Heather Devon, Plaintiff-appellant, v. Unbelievable, Inc., a Nevada Corporation, Dba Frontier Hotel& Gambling Hall; Clara Lacombe, Defendants-appellees, 29 F.3d 631 (1994)Annotate this Case
Submitted June 21, 1994.*Decided June 24, 1994
Before: TANG, PREGERSON, and T.G. NELSON, Circuit Judges.
Heather Devon appeals the district court's dismissal of her second amended complaint pursuant to Fed.R.Civ.P. 12(b)(6) for failure to state a claim upon which relief may be granted. We have jurisdiction pursuant to 28 U.S.C. Sec. 1291. We review de novo, see Erickson v. Desert Palace, Inc., 942 F.2d 694, 694-95 (9th Cir.1991), cert. denied, 112 S.Ct. 1476 (1992), and affirm.
In her complaint, Devon alleged that defendant Clara Lacombe, a slot hostess for the Frontier Hotel and Gambling Hall ("Frontier"), offered to "lock up" the slot machine Devon had been playing while Devon took a break to eat. Devon alleged that when she returned another patron was playing the machine and won a jackpot of almost $100,000. Devon demanded that the Frontier pay her the winnings but the hotel refused. Devon subsequently filed this diversity action alleging claims for negligence and negligent infliction of emotional distress ("NIED").

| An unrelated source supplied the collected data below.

/-- Every verification of a graph has completed. -/
def Graph.verified (gr : Graph) : Bool :=
  decide (gr.tpl.nodes.length < gr.nodes.length) && (gr.nodes.drop gr.tpl.nodes.length).all (fun x => x.phase == .done)

/-! ### The end of a graph -/

/-- Take work off every ready list. -/
def State.dropReady (s : State) (p : Work → Bool) : State :=
  (List.range 16).foldl State.relist { s with drv := { s.drv with
    ready := (s.drv.ready.map (fun x => (x.1, x.2.filter (fun e => !p e.work)))).filter (fun x => !x.2.isEmpty)
    excess := (s.drv.excess.map (fun x => (x.1, x.2.filter (fun e => !p e.1.work)))).filter (fun x => !x.2.isEmpty) } }

/-- No cell of a meadow holds work. -/
def State.noWork (s : State) (m : Nat) : Bool := (cellsOf m).all s.slotsEmpty

/-- The idle timer of a meadow starts once its cells hold no work (R64, R182); without a free timer the meadow does not enter S2 by itself
this time (log 216). -/
def State.armIdle (s : State) (m : Nat) : State :=
  let us := s.getF Reg.PWR_SLEEP_CFG_S2_IDLE_US
  if us = 0 || s.sleepState m != 0 || !s.hasMeadow m || !s.noWork m || s.drv.timers.any (fun t => t.owner == .sleep m) then s
  else (s.timer 6 (s.drv.tick + us) (.sleep m)).2

/-- When one slot of a cell empties, its other slot's node runs: a yielded operation resumes, the context of both units restored, a prefetched
node starts (R180, R181, R287). The first node of a graph to start asks for its input. -/
def State.wakeSlot (s : State) (k : Nat) : State :=
  match s.slot k with
  | some e =>
    let s := s.setSlot k (some { e with mode := .running, ctx := {} })
    let s : State := if e.mode == .yielded then { s with drv := { s.drv with units := setC {} s.drv.units (k / 2) e.ctx } } else s
    match e.work with
    | .node g n =>
      match s.graph g with
      | some gr =>
        let s := if gr.input.isNone && gr.lastCell.isNone then s.readInput gr.qid gr.desc.inAddr gr.desc.inLen else s
        s.setGraph g (some { gr.setNode n { gr.node n with ran := some (k / 2) } with
          lastDie := some (dieOf (k / 2)), lastCell := some (k / 2, e.roleEpoch) })
      | none => s
    | _ => s
  | none => s

/-- Empty a slot. -/
def State.freeSlot (s : State) (k : Nat) : State :=
  let wasRunning : Bool := match s.slot k with
    | some e => e.mode == .running
    | none => false
  let s := s.setSlot k none
  (if wasRunning then s.wakeSlot (otherSlot k) else s).armIdle (meadowOf (k / 2))

/-- A node of a graph that ends early is stopped in its slot: unless it had not started, its cell clears its operand RAM and the state of its
units before the slot is released (R217, R286). -/
def State.stopSlot (s : State) (k : Nat) : State :=
  match s.slot k with
  | some e =>
    if e.mode == .prefetched then s.freeSlot k
    else { s.clearOram (k / 2) with drv := { (s.clearOram (k / 2)).drv with
      stopped := setC 0 s.drv.stopped (k / 2) (s.drv.tick + 1), units := setC {} s.drv.units (k / 2) {} } }.freeSlot k
  | none => s

/-- The slots that hold work of a graph. -/
def State.slotsOfGraph (s : State) (g : Nat) : List Nat :=
  s.drv.slots.filterMap (fun x => match x.2 with
    | some e => (match e.work with
      | .node g' _ => if g' = g then some x.1 else none
      | _ => none)
    | none => none)

/-- The mode of the slot a node of a graph stands in. -/
def State.nodeMode (s : State) (g : Nat) (x : GNode) : Option SlotMode :=
  match x.phase with
  | .placed k => (s.slot k).bind (fun e => match e.work with
    | .node g' _ => if g' = g then some e.mode else none
    | _ => none)
  | _ => none

/-- The cell and node a completion names: of the last node on success, of the failing node, or of the node that was running (R220). Where
none runs, the node that yielded, else the last that had started, is named (log 217). -/
def State.endCell (s : State) (g : Nat) (gr : Graph) (n : Option Nat) : Option (Nat × Nat) :=
  let pick (f : GNode → Bool) : Option (Nat × Nat) :=
    ((List.range gr.nodes.length).reverse.find? (fun k => f (gr.node k))).map (fun k => (((gr.node k).ran.getD (gr.node k).cell), k))
  match n with
  | some k => some ((gr.node k).cell, k)
  | none =>
    (pick (fun x => s.nodeMode g x == some .running)).orElse (fun _ =>
      (pick (fun x => s.nodeMode g x == some .yielded)).orElse (fun _ => pick (fun x => x.ran.isSome)))

/-- Free a pending entry and its timer (R159). -/
def State.freePend (s : State) (e : Nat) : State := (s.setPend e {}).dropTimer (.pend e)

/-- A pending entry expires (R159). -/
def State.lapsePend (s : State) (e : Nat) : State :=
  ((s.freePend e).setF Reg.CUS_EVENT_EXPIRED 1).post 0xD005 e (s.pendE e).opcode 0

/-- A resubmission whose verification ends without its quorum leaves its entry PENDING, verified marks kept, or REJECTED where it was rejected
meanwhile; an entry that would return to PENDING past its life expires (R163, R168). -/
def State.unverify (s : State) (e : Nat) : State :=
  let p := s.pendE e
  if p.st = 2 then
    if p.rejecting then s.setPend e { p with st := 3, graph := none, sig := none, rejecting := false, aborting := false }
    else if p.expiry < s.cairn.opTime then s.lapsePend e
    else s.setPend e { p with st := 1, graph := none, sig := none, aborting := false }
  else s

/-- A graph bound for its end leaves the ready lists, the slots, the operand store and its storage, and its timers are cancelled (R217). Its
operand transfers that a cell of a later epoch has still to reject are on their way (R176). -/
def State.clearGraph (s : State) (g : Nat) : State :=
  let s := match (s.graph g).bind (fun gr => gr.pend) with
    | some e => s.unverify e
    | none => s
  let s := s.dropReady (fun w => match w with
    | .node g' _ => g' == g
    | _ => false)
  let s := ((s.slotsOfGraph g).foldl State.stopSlot s).unstall (.node g)
  let s := { s with drv := { s.drv with
    copies := s.drv.copies.filter (fun c => c.g != g)
    msgs := s.drv.msgs.filter (fun x => !(x.g == g && s.current x))
    timers := s.drv.timers.filter (fun t => match t.owner with
      | .firmware g' _ => g' != g
      | _ => true) } }
  (s.setGraph g none).refreshBp

/-- The graph of a life-cycle command whose fuse write goes on (R96, R103): its completion waits. -/
def State.fuseFor (s : State) (g : Nat) : Bool :=
  s.lc.check == some (3, some g) || (match s.lc.job with
    | some (.row _ _ _ (some g')) => g' == g
    | some (.revoke _ (some g')) => g' == g
    | _ => false)

/-- A completion waits for something outside its graph: an invalidation (R22) or a fuse write. -/
def State.withheld (s : State) (g : Nat) : Bool := s.bar.inval.any (fun i => i.g == some g) || s.fuseFor g

/-- A transition to Production in its check phase ends with its graph; the pending attestation key is discarded (R96, R99). -/
def State.dropCheck (s : State) (g : Nat) : State :=
  if s.lc.check == some (2, some g) then { s with lc := { s.lc with check := none, attPending := none } }.setF Reg.LCS_STATUS_PHASE 0 else s
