-- ==== Sys2Proof/Machine/PowerOps.lean ====
section
/-! DEFINITION. Supply, power levels and hold-up (spec/03): effective levels and their steps, the counters behind
`LC_POWER_OK`, and what a sleep transition saves and restores. -/

namespace Sys2Proof.Machine

/-! ### Levels (R55 to R57) -/

/-- The requested level in force: a level written while the meadow sleeps or changes state waits until it is next ACTIVE (R68). -/
def State.levelInForce (s : State) (m : Nat) : Nat :=
  let req := s.getF (Reg.PWR_MDW_CTL_REQ_LEVEL m)
  if s.sleepState m = 0 then req else (getC none s.pwr.heldReq m).getD req

/-- The level a meadow moves toward (R56); P3 until step 6 and while a fuse write on the low-input path holds every meadow there
(R60). -/
def State.targetLevel (s : State) (m : Nat) : Nat :=
  if s.bale.step < 6 || s.pwr.holdP3 then 3
  else min 3 (max (s.levelInForce m) (s.getF Reg.PWR_STATUS_CAP_ACTIVE) + s.getF Reg.PWR_STATUS_SAG_ACTIVE)

/-- The direction of the level step a meadow makes: up (faster) or down; none between steps. -/
def State.stepping (s : State) (m : Nat) : Option Bool := getC none s.pwr.stepping m

/-- `PWR_STATUS.LEVEL_CHANGING` (R57). -/
def State.refreshChanging (s : State) : State := s.setF Reg.PWR_STATUS_LEVEL_CHANGING (b2n (s.pwr.stepping.any (fun x => x.2.isSome)))

/-- Begin a meadow's next step where its level is not the one it moves toward (R57): every meadow, in any sleep state, follows the cap and
a sag (R58, R59). -/
def State.beginStep (s : State) (m : Nat) : State :=
  let e := s.getF (Reg.PWR_MDW_STAT_EFF_LEVEL m)
  let t := s.targetLevel m
  if s.hasMeadow m && (s.stepping m).isNone && e ≠ t then
    { s with pwr := { s.pwr with stepping := setC none s.pwr.stepping m (some (decide (t < e))) } }
  else s

/-- Decide every meadow's level anew. -/
def State.refreshLevels (s : State) : State := ((List.range 8).foldl State.beginStep s).refreshChanging

/-- One step of a meadow ends, and the next begins in the direction the newest decision requires (R57). -/
def State.levelStep (s : State) (m : Nat) : State :=
  match s.stepping m with
  | some up =>
    let e := s.getF (Reg.PWR_MDW_STAT_EFF_LEVEL m)
    let s := s.setF (Reg.PWR_MDW_STAT_EFF_LEVEL m) (if up then e - 1 else min 3 (e + 1))
    { s with pwr := { s.pwr with stepping := setC none s.pwr.stepping m none } }.refreshLevels
  | none => s

/-- A fuse write on the low-input path holds every meadow at P3 until it ends (R60). -/
def State.fuseHold (s : State) : State :=
  if s.isSet Reg.PWR_STATUS_LC_LOW_PATH then
    let s : State := { s with pwr := { s.pwr with holdP3 := true, stepping := [] } }
    ((List.range 8).foldl (fun s m => if s.hasMeadow m then s.setF (Reg.PWR_MDW_STAT_EFF_LEVEL m) 3 else s) s).refreshChanging
  else s

/-- The fuse write has ended. -/
def State.fuseRelease (s : State) : State :=
  if s.pwr.holdP3 then { s with pwr := { s.pwr with holdP3 := false } }.refreshLevels else s

/-! ### Hold-up and `LC_POWER_OK` (R60) -/

/-- `HOLDUP_CHARGED`, `LC_POWER_OK` and `LC_LOW_PATH` from the store and the two counters (R60). -/
def State.refreshLcPower (s : State) : State :=
  let c := s.isSet Reg.PWR_HOLDUP_CHARGED
  let hi := decide (1000 ≤ s.getF Reg.PWR_STATUS_ABOVE16_MS)
  let lo := decide (1000 ≤ s.getF Reg.PWR_LC_STAB_STABLE_MS)
  ((s.setF Reg.PWR_STATUS_HOLDUP_CHARGED (b2n c)).setF Reg.PWR_STATUS_LC_POWER_OK (b2n (c && (hi || lo)))).setF
    Reg.PWR_STATUS_LC_LOW_PATH (b2n (c && lo && !hi))

/-- What the hold-up store holds at its fullest, in µJ (R60). -/
def storeFull : Nat := 6000000

/-- The energy the store takes in one millisecond, in µJ: a constant power of 4.0 W to 4.4 W that each module fixes (R60). -/
def chargePerMs : Nat := 4000 + Config.chargeRate % 401

/-- One millisecond of charging (R60). -/
def State.chargeStore (s : State) : State :=
  { s with pwr := { s.pwr with storeUj := if s.pwr.storeUj < storeFull then min storeFull (s.pwr.storeUj + chargePerMs) else s.pwr.storeUj } }

/-- `PWR_HOLDUP` shows the energy in units of 10 mJ: charged at 520, no longer below 500 (R60). -/
def State.showEnergy (s : State) : State :=
  let e := s.pwr.storeUj / 10000
  let s := s.setF Reg.PWR_HOLDUP_ENERGY e
  (if 520 ≤ e then s.setF Reg.PWR_HOLDUP_CHARGED 1 else if e < 500 then s.setF Reg.PWR_HOLDUP_CHARGED 0 else s).refreshLcPower

/-- A fuse write may start (R60). -/
def State.lcPower (s : State) : Bool := s.isSet Reg.PWR_STATUS_LC_POWER_OK

/-! ### Sleep (R64 to R68) -/

/-- Set a meadow's sleep state. -/
def State.setSleep (s : State) (m st : Nat) : State := s.setF (Reg.PWR_MDW_STAT_STATE m) st

/-- The transition of a meadow goes to or comes from S3. -/
def State.deep (s : State) (m : Nat) : Bool := getC false s.pwr.deep m
def State.setDeep (s : State) (m : Nat) (b : Bool) : State := { s with pwr := { s.pwr with deep := setC false s.pwr.deep m b } }

/-- Write the save list of a meadow (R64, R65). -/
def State.saveMeadow (s : State) (m : Nat) : State :=
  let v : Save := {
    cells := (cellsOf m).map (fun c => (s.cellRole c, s.roleEpoch c, s.nextRole c)), level := s.getF (Reg.PWR_MDW_CTL_REQ_LEVEL m)
    epoch := getC 0 s.bale.mdwEpoch m, valid := true }
  { s with pwr := { s.pwr with save := setC {} s.pwr.save m v } }

/-- Refuse a sleep command (R68, R71). -/
def State.sleepRefused (s : State) (m : Nat) : State := (s.setF Reg.PWR_EVENT_CMD_REFUSED 1).post 0x1004 m 0 0

/-- Every cell of a meadow is Fallow (R65). -/
def State.allFallow (s : State) (m : Nat) : Bool := (cellsOf m).all (fun c => s.cellState c == 3)

/-- Entry to S2 begins: prefetched nodes that have not started are taken back (R64). -/
def State.beginS2 (s : State) (m : Nat) : State :=
  (cellsOf m).foldl (fun s c => (s.reclaim (2 * c)).reclaim (2 * c + 1)) ((s.setSleep m 1).setDeep m false)

/-- Entry to S3 begins where every cell is Fallow, otherwise the command is refused (R65, R68). -/
def State.beginS3 (s : State) (m : Nat) : State :=
  if s.allFallow m then (s.setSleep m 3).setDeep m true else s.sleepRefused m

/-- The arbiters of a meadow's clumps restart: wait counters at zero (R65, R201). -/
def State.clearWaits (s : State) (m : Nat) : State :=
  (List.range 4).foldl (fun (s : State) i =>
    let k := 4 * m + i
    ((List.range 10).foldl (fun (s : State) r => s.setF (arbWait k r) 0) s).setPort k { s.port k with limited := [] }) s

/-- A meadow leaves S2 or S3 awake: counted, and its levels decided anew with the level requested last (R66, R68, R71). A wake that found
the save memory sound clears `SAVE_FAULT` (R71). -/
def State.wakeDone (s : State) (m : Nat) : State :=
  let s := (((s.setSleep m 0).setDeep m false).bump (Reg.PWR_MDW_STAT_WAKE_COUNT m)).clearWaits m
  let s := if getC false s.pwr.saveBad m then s else s.setF (Reg.PWR_MDW_STAT_SAVE_FAULT m) 0
  { s with pwr := { s.pwr with
      saveBad := setC false s.pwr.saveBad m false, heldReq := setC none s.pwr.heldReq m none, wiped := setC false s.pwr.wiped m false } }.refreshLevels.armIdle m

/-- No requester asserts at a memory port of the meadow's clumps: a clump sleeps only with every request dropped (R65). -/
def State.portsIdle (s : State) (m : Nat) : Bool := (List.range 4).all (fun i => (s.port (4 * m + i)).req.isEmpty)

/-- Nodes that stalled for the wake of a meadow run (R66). -/
def State.runStalled (s : State) (m : Nat) : State :=
  (cellsOf m).foldl (fun s c =>
    if (s.runningSlot c).isSome then s
    else if (s.slotOf c 0).isSome then s.wakeSlot (2 * c)
    else if (s.slotOf c 1).isSome then s.wakeSlot (2 * c + 1)
    else s) s

/-- The cells of a meadow after a wake from S3: their saved roles, a role epoch raised by one, Fallow with cause STEWARD; Drover
reads the meadow FALLOW (R65). -/
def State.wakeFallow (s : State) (m : Nat) : State :=
  let v := getC {} s.pwr.save m
  let s := (List.range 32).foldl (fun s i =>
    let c := 32 * m + i
    let w := (v.cells[i]?).getD (s.cellRole c, s.roleEpoch c, s.nextRole c)
    let s := ((s.setRole c w.1).setF (Reg.SWD_CELL_STAT_EPOCH c) (w.2.1 + 1)).setF (Reg.SWD_CELL_CTL_NEXT_ROLE c) w.2.2
    (s.setCell c 3).setCause c 0) s
  s.setMdw m 5

/-- A meadow begins a reload as at a wake from S3, its stalled nodes moving under R21 (R67, R68). -/
def State.reloadAsS3 (s : State) (m : Nat) : State :=
  let s := (s.setSleep m 5).setDeep m true
  (cellsOf m).foldl (fun s c =>
    let s := (if s.cellState c = 3 then s else s.takeFallow c 0).clearGoal c
    (s.requeue (2 * c)).requeue (2 * c + 1)) s

end Sys2Proof.Machine
end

In dismissing Devon's action, the district court correctly held that Devon's action was one for a "gaming debt". "Under Nevada law, an unpaid slot machine jackpot is a gaming debt not evidenced by a credit instrument." Erickson, 942 F.2d at 695 (citing Harrah's Club v. State Gaming Control Bd., 766 P.2d 900, 901-02 (Nev.1988) (per curiam)).
Moreover, in Nevada, a party seeking to recover a gaming debt not evidenced by a credit instrument must utilize the administrative process prescribed in Nev.Rev.Stat. Secs. 463.362-.366. See Nev.Rev.Stat. Sec. 463.361; Erickson, 942 F.2d at 695. Under this scheme, the party must first seek relief before the Nevada Gaming Control Board ("NGCB") and then seek judicial review before a Nevada state court. See Erickson, 942 F.2d at 695. Thus, the district court also correctly held that Devon failed to exhaust her administrative remedies and that, even if Devon had exhausted her administrative remedies, she was limited to seeking relief in Nevada state court. See Nev.Rev.Stat. Secs. 463.362-.366.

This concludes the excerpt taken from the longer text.